This application is a continuation, of application Ser. No. 08/156,345 filed Nov. 22, 1993, now abandoned.

BACKGROUND OF THE INVENTION

1. Field of the Invention

The invention relates to a steel plate having good resistance to a corrosive atmosphere, containing weakly acidic (pH 3.5 to 5.5) condensed water comprising SO 2, Cl- ion and CO₂, in a power station which burns LNG, etc.

2. Description of the Related Art

An exhaust gas from a boiler which burns LNG contains SO₂, Cl- ions, CO₂ and a water vapour component, with the result that condensed water is brought into existence between the bailer and the funnel due to a drop in the exhaust gas temperature. The condensed water is a weakly acidic (pH 3.5 to 5.5) and contains dissolved SO₂, Cl- ions and CO₂, and is highly corrosive.
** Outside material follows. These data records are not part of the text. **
-- ==== Sys2Proof/Laws/Phases.lean ====
section
/-!
SUPPORT. What one step of each phase can do when it has a next state, one inversion lemma per phase that
branches (rules R202, R203, R205, R206).
-/

namespace Sys2Proof.Laws

open Sys2Proof.Machine Sys2Proof.Safety

/-- After the last write of a line's lifecycle: the next line, or the line settle (rule R203). -/
theorem nextLine_cases (s : State) :
    (s.li + 1 < s.lines.length ∧ s.nextLine = { s with li := s.li + 1, sub := .s0 }) ∨
    (¬ s.li + 1 < s.lines.length ∧ s.nextLine = { s with phase := .pLineSettle, sub := .s0 }) := by
  unfold State.nextLine State.nLines
  by_cases h : s.li + 1 < s.lines.length
  · exact .inl ⟨h, by simp [h]⟩
  · exact .inr ⟨h, by simp [h, State.enter]⟩

/-- `P_RESET`. -/
theorem execPReset_cases {s t : State} (h : exec .pReset s = .next t) :
    (s.pinStart = false ∧ t = s) ∨
    (s.pinStart = true ∧ s.cfg.readbackEnable = false ∧ t = { s with
      li := 0, ci := .cnd, idx := 0, sub := .s0
      phase := if s.lines = [] then .pLineSettle else .pLines }) := by
  have h : execPReset s = .next t := h
  unfold execPReset at h
  cases hp : s.pinStart <;> rw [hp] at h
  · cases h
    exact .inl ⟨rfl, rfl⟩
  · cases hr : s.cfg.readbackEnable <;> rw [hr] at h
    · cases h
      refine .inr ⟨rfl, rfl, ?_⟩
      simp [State.nLines]
    · cases h

/-- `P_LINES`: one of its sub-steps, on the line at `li`. -/
theorem execPLines_cases {s t : State} (h : exec .pLines s = .next t) :
    ∃ l, s.lines[s.li]? = some l ∧
    ((s.sub = .s0 ∧ s.env.lineExportAns l.cfg.id = .ok ∧ t = { s with
        env := s.env.afterLineExport
        trace := s.trace ++ [.lineExport s.li .ok]
        lines := s.lines.set s.li { l with exported := true, exportedNow := true }
        sub := .s1 }) ∨
    (s.sub = .s0 ∧ s.env.lineExportAns l.cfg.id = .fail ∧ t = afterFatal { s with
        env := s.env.afterLineExport
        trace := s.trace ++ [.lineExport s.li .fail] } (diagLineSetup .lineExport s.li)) ∨
    (s.sub = .s1 ∧ l.exportedNow = true ∧ s.env.lineSetDirAns l.cfg.id = .ok ∧ t = { s with
        env := s.env.afterLineSetDir
        trace := s.trace ++ [.lineDir s.li .ok]
        lines := s.lines.set s.li { l with dir := .out, dirNow := true }
        sub := .s2 }) ∨
    (s.sub = .s1 ∧ l.exportedNow = true ∧ s.env.lineSetDirAns l.cfg.id = .fail ∧ t = afterFatal { s with
        env := s.env.afterLineSetDir
        trace := s.trace ++ [.lineDir s.li .fail] } (diagLineSetup .lineDir s.li)) ∨
    (s.sub = .s2 ∧ l.dirNow = true ∧ l.cfg.policy = .pulse ∧ t = { s with
        trace := s.trace ++ [.lineLevel s.li true]
        lines := s.lines.set s.li { l with level := some true }
        sub := .s3 }) ∨
    (∃ v, s.sub = .s2 ∧ l.dirNow = true ∧ l.cfg.policy = .static v ∧ t = State.nextLine { s with
        trace := s.trace ++ [.lineLevel s.li v]
        lines := s.lines.set s.li { l with level := some v } }) ∨
    (s.sub = .s3 ∧ t = { s with
        trace := s.trace ++ [.delay (.pulse s.li) l.cfg.tPulse]
        sub := .s4 }) ∨
    (s.sub = .s4 ∧ l.dirNow = true ∧ t = State.nextLine { s with
        trace := s.trace ++ [.lineLevel s.li false]
        lines := s.lines.set s.li { l with level := some false } })) := by
  have h : execPLines s = .next t := h
  unfold execPLines at h
  cases hl : s.lines[s.li]? with
  | none =>
    rw [hl] at h
    cases hs : s.sub <;> rw [hs] at h <;> cases h
  | some l =>
    have hid := lineId_eq hl
    have hmod : ∀ f : Line → Line, s.lines.modify s.li f = s.lines.set s.li (f l) := by
      intro f
      rw [List.modify_eq_set_getElem?, hl]
      rfl
    refine ⟨l, rfl, ?_⟩
    rw [hl] at h
    obtain ⟨u, hs⟩ : ∃ u, s.sub = u := ⟨_, rfl⟩
    rw [hs] at h
    cases u <;> dsimp only at h
    · obtain ⟨-, h⟩ := guarded_next_iff.mp h
      rcases exportEff_cases s.li s with ⟨ha, e⟩ | ⟨ha, e⟩
      · rw [e, update_go, hmod] at h
        exact .inl ⟨hs, by rw [← hid]; exact ha, h.symm⟩
      · rw [e, update_stop] at h
        exact .inr (.inl ⟨hs, by rw [← hid]; exact ha, h.symm⟩)
    · obtain ⟨hst, h⟩ := guarded_next_iff.mp h
      have hn : l.exportedNow = true := by
        unfold dirStop at hst
        rw [hl] at hst
        by_contra hc
        simp [hc] at hst
      rcases dirEff_cases s.li s with ⟨ha, e⟩ | ⟨ha, e⟩
      · rw [e, update_go, hmod] at h
        exact .inr (.inr (.inl ⟨hs, hn, by rw [← hid]; exact ha, h.symm⟩))
      · rw [e, update_stop] at h
        exact .inr (.inr (.inr (.inl ⟨hs, hn, by rw [← hid]; exact ha, h.symm⟩)))
    · obtain ⟨hst, h⟩ := guarded_next_iff.mp h
      have hn : l.dirNow = true := by
        unfold levelStop at hst
        rw [hl] at hst
        by_contra hc
        simp [hc] at hst
      rw [levelLine_eq _ hl] at h
      cases hp : l.cfg.policy with
      | pulse =>
        rw [hp] at h
        exact .inr (.inr (.inr (.inr (.inl ⟨hs, hn, rfl, h.symm⟩))))
      | static v =>
        rw [hp] at h
        exact .inr (.inr (.inr (.inr (.inr (.inl ⟨v, hs, hn, rfl, h.symm⟩)))))
    · cases h
      exact .inr (.inr (.inr (.inr (.inr (.inr (.inl ⟨hs, rfl⟩))))))
    · obtain ⟨hst, h⟩ := guarded_next_iff.mp h
      have hn : l.dirNow = true := by
        unfold levelStop at hst
        rw [hl] at hst
        by_contra hc
        simp [hc] at hst
      rw [levelLine_eq _ hl] at h
      exact .inr (.inr (.inr (.inr (.inr (.inr (.inr ⟨hs, hn, h.symm⟩))))))

/-- The sub-step of P_OPEN that performs a configuration step (rule R205). -/
def cfgSub : CfgWhich → Sub
  | .mode => .s1
  | .bits => .s2
  | .hz => .s3

/-- What follows a verified configuration step in P_OPEN (rule R205). -/
def afterCfg : CfgWhich → State → State
  | .mode, s => { s with sub := .s2 }
  | .bits, s => { s with sub := .s3 }
  | .hz, s => s.nextChannel

/-- `P_OPEN`: the opening, or one of the three configuration steps, of channel `ci`. -/
theorem execPOpen_cases {s t : State} (h : exec .pOpen s = .next t) :
    (s.sub = .s0 ∧ (s.ch.get s.ci).isOpen = false ∧ (s.ch.get s.ci).iwd = none ∧ t = { s with
        env := s.env.afterChanOpen
        trace := s.trace ++ [.chanOpen s.ci .ok]
        ch := s.ch.set s.ci
          { s.ch.get s.ci with isOpen := true, iwd := some (s.cfg.chans.get s.ci).iwd }
        sub := .s1 }) ∨
    (s.sub = .s0 ∧ (s.ch.get s.ci).isOpen = false ∧ (s.ch.get s.ci).iwd = none ∧ t = afterFatal { s with
        env := s.env.afterChanOpen
        trace := s.trace ++ [.chanOpen s.ci .fail] } (diagChannelOpen s.ci)) ∨
    (∃ w, s.sub = cfgSub w ∧ cfgReady (s.ch.get s.ci) w = true ∧ t = afterCfg w { s with
        env := verifyEnv s.ci w ((s.cfg.chans.get s.ci).value w) s.env
        trace := s.trace ++ [.cfg s.ci w ((s.cfg.chans.get s.ci).value w) .verified]
        ch := s.ch.set s.ci ((s.ch.get s.ci).store ((s.cfg.chans.get s.ci).value w)) }) ∨
    (∃ w r, s.sub = cfgSub w ∧ cfgReady (s.ch.get s.ci) w = true ∧ r ≠ CfgRes.verified ∧
      t = afterFatal { s with
        env := verifyEnv s.ci w ((s.cfg.chans.get s.ci).value w) s.env
        trace := s.trace ++ [.cfg s.ci w ((s.cfg.chans.get s.ci).value w) r] }
        (diagChannelConfig s.ci w)) := by
  have h : execPOpen s = .next t := h
  unfold execPOpen at h
  have hcfg : ∀ w (f : State → State), f = afterCfg w → s.sub = cfgSub w →
      guarded (cfgStop s.ci w s) ((cfgEff s.ci w s).update f) = .next t →
      (∃ w, s.sub = cfgSub w ∧ cfgReady (s.ch.get s.ci) w = true ∧ t = afterCfg w { s with
        env := verifyEnv s.ci w ((s.cfg.chans.get s.ci).value w) s.env
        trace := s.trace ++ [.cfg s.ci w ((s.cfg.chans.get s.ci).value w) .verified]
        ch := s.ch.set s.ci ((s.ch.get s.ci).store ((s.cfg.chans.get s.ci).value w)) }) ∨
      (∃ w r, s.sub = cfgSub w ∧ cfgReady (s.ch.get s.ci) w = true ∧ r ≠ CfgRes.verified ∧
        t = afterFatal { s with
          env := verifyEnv s.ci w ((s.cfg.chans.get s.ci).value w) s.env
          trace := s.trace ++ [.cfg s.ci w ((s.cfg.chans.get s.ci).value w) r] }
          (diagChannelConfig s.ci w)) := by
    intro w f hf hs h
    obtain ⟨hst, h⟩ := guarded_next_iff.mp h
    have hr : cfgReady (s.ch.get s.ci) w = true := by
      unfold cfgStop at hst
      by_contra hc
      simp [hc] at hst
    rcases cfgEff_cases s.ci w s with ⟨hv, e⟩ | ⟨hv, e⟩
    · rw [e, update_go, hf] at h
      exact .inl ⟨w, hs, hr, h.symm⟩
    · rw [e, update_stop] at h
      exact .inr ⟨w, _, hs, hr, hv, h.symm⟩
  obtain ⟨u, hs⟩ : ∃ u, s.sub = u := ⟨_, rfl⟩
  rw [hs] at h
  cases u <;> dsimp only at h
  · obtain ⟨hst, h⟩ := guarded_next_iff.mp h
    obtain ⟨ho, hi⟩ : (s.ch.get s.ci).isOpen = false ∧ (s.ch.get s.ci).iwd = none := by
      unfold openStop at hst
      cases h1 : (s.ch.get s.ci).isOpen <;> cases h2 : (s.ch.get s.ci).iwd <;> simp_all
    rcases openEff_cases s.ci s with ⟨-, e⟩ | ⟨-, e⟩
    · rw [e, update_go] at h
      exact .inl ⟨hs, ho, hi, h.symm⟩
    · rw [e, update_stop] at h
      exact .inr (.inl ⟨hs, ho, hi, h.symm⟩)
  · exact .inr (.inr (hcfg .mode _ (by funext; rfl) hs h))
  · exact .inr (.inr (hcfg .bits _ (by funext; rfl) hs h))
  · exact .inr (.inr (hcfg .hz _ (by funext; rfl) hs h))
  · cases h

/-- A replay phase: its exit, the XFER sub-step on an entry that exists (waiting, or answered), or the
gap. -/
theorem execProg_cases {s t : State} (c : Chan) (h : exec (progPhaseOf c).instr s = .next t) :
    (s.sub = .s0 ∧ s.idx = s.imageLength c ∧ t = { s with phase := settlePhaseOf c, sub := .s0 }) ∨
    (s.sub = .s1 ∧ t = { s with
        trace := s.trace ++ [.delay (.txn c) (s.cfg.tTxn.get c)]
        idx := s.idx + 1
        sub := .s0 }) ∨
    (s.sub = .s0 ∧ s.idx < s.imageLength c ∧ s.configured c = true ∧
      ∃ (f : Frame) (a : BitVec 13) (d : Byte) (w : Word24), entryFrame s.cfg c s.idx = some f ∧
      ((s.env.xferAns c f = none ∧ t = { s with
        opA := a, opD := d, opW := w, txf := f
        env := s.env.afterXfer c f
        hung := some ⟨c, f⟩ }) ∨
      ∃ (r : XferRes) (x : Frame), s.env.xferAns c f = some r ∧ t = { s with
        opA := a, opD := d, opW := w, txf := f, rxf := x
        env := envAnswered c f r s.env
        trace := s.trace ++ (.xfer c f r :: reportOf c s.idx r)
        lastErr := if failed r then some (diagTransaction c s.idx) else s.lastErr
        txnErrCount := s.txnErrCount + if failed r then 1 else 0
        sub := .s1 })) := by
  have h : progPhase (progPhaseOf c) c (settlePhaseOf c) s = .next t := by
    rw [← h]
    cases c <;> rfl
  unfold progPhase at h
  obtain ⟨u, hs⟩ : ∃ u, s.sub = u := ⟨_, rfl⟩
  rw [hs] at h
  cases u <;> dsimp only at h
  · split at h
    · cases h
      exact .inl ⟨hs, by assumption, rfl⟩
    · obtain ⟨hst, h⟩ := guarded_next_iff.mp h
      have hlt : s.idx < s.imageLength c := by
        unfold xferSubStop at hst
        by_contra hc
        simp [hc] at hst
      have hc : s.configured c = true := by
        unfold xferSubStop xferStop at hst
        by_contra hc
        simp [hlt, hc] at hst
      obtain ⟨f, hf⟩ : ∃ f, entryFrame s.cfg c s.idx = some f := by
        rw [entryFrame_eq]
        exact ⟨_, List.getElem?_eq_getElem (by rw [imageFrames_length]; exact hlt)⟩
      refine .inr (.inr ⟨hs, hlt, hc, ?_⟩)
      obtain ⟨a, d, w, -, -, ⟨hn, e⟩ | ⟨r, x, hr, -, e⟩⟩ := xferSubEff_cases hf
      · rw [e] at h
        exact ⟨f, a, d, w, hf, .inl ⟨hn, h.symm⟩⟩
      · rw [e] at h
        exact ⟨f, a, d, w, hf, .inr ⟨r, x, hr, h.symm⟩⟩
  · cases h
    exact .inr (.inl ⟨hs, rfl⟩)
  · cases h
  · cases h
  · cases h

/-- `P_CLOSE` and the settles, written out. -/
theorem execPClose_eq (s : State) : exec .pClose s = .next { s with
    ch := releasedAll s.ch
    trace := s.trace ++ closeEvents s.ch ++ [.exit 0]
    exitStatus := some 0
    phase := .pDone } := by
  have : exec .pClose s = .next (s.closeAll.finish 0 .pDone) := rfl
  rw [this, closeAll_eq]
  rfl

end Sys2Proof.Laws
end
Previously, a stainless steel and carbon steel have been used, as a steel material, in an atmosphere producing this corrosive condensed water.

For instance, in the case of stainless steels, Unexamined Japanese Patent Publication (Kokai) No. 1-165752, discloses a method in which a ferritic stainless steel comprising 14 to 21% of Cr, Ni, Cu, Mo, etc., and having a corrosion resistance in halogenide compounds can be used. In case of carbon steels, Unexamined Japanese Patent Publication (Kokai) No. 1-306585 discloses a method in which the corrosion can be prevented by adding a corrosion inhibitor into the solution in contact with the steel.

SUMMARY OF THE INVENTION

The Invention, which has been constituted for solving the above problems, has the object of providing a steel material comprising the compositions of low C and high Cr alloy systems, being lower in cost compared with stainless steels, and having a corrosion resistance at least three times better than carbon steels. Namely, the gist of the invention will be as described below.

(1) A steel plate, having a good resistance to corrosive condensed water, consisting essentially of, by weight %, C: 0.05% or less; Mn: 0.2 to 1.6%; S: 0.01% or less; Cr: 7.0 to 13.0%; V: 0.005 to 0.1%; and the Ca: 0.005 to 0.01%; remainder being Fe and unavoidable impurities.

(2) The steel plate having a good resistance to corrosive condensed water according to item (1), further comprising at least one element selected from the group consisting of, by weight %, Si: 0.005 to 0.5%; Al: 0.005 to 0.07%; Cu: 0.05 to 1.0%; Ni: 0.05 to 2.0%; Mo: 0.05 to 1.0%; Nb: 0.005 to 0.1%; Ti: 0.005 to 0.1%; Ca: B: 0.003 to 0.005%.

(3) A steel plate, having a good resistance to corrosive condensed water, consisting essentially of, by weight %, C: 0.05% or less; Mn: 0.2 to 1.6%; S: 0.01% or less; P: 0.01 to 0.3%; Cu: 0.05 to 2.5%; Ni: 0.05 to 5.0%; V: 0/005 to 0.1%; and Ca: 0.005 to 0.01%; the remainder being Fe and unavailable impurities.

(4) A steel plate having a good resistance to corrosive condensed water according to item (3), further comprising at least one element selected from the group consisting of, by weight %, Mo: 0.05 to 1.0%; Si: 0.005 to 0.5%; Al: 0.005 to 0.07%; Nb: 0.0005 to 0.1%; Ti: 0.005 to 0.1%; B: 0.003 to 0.005%.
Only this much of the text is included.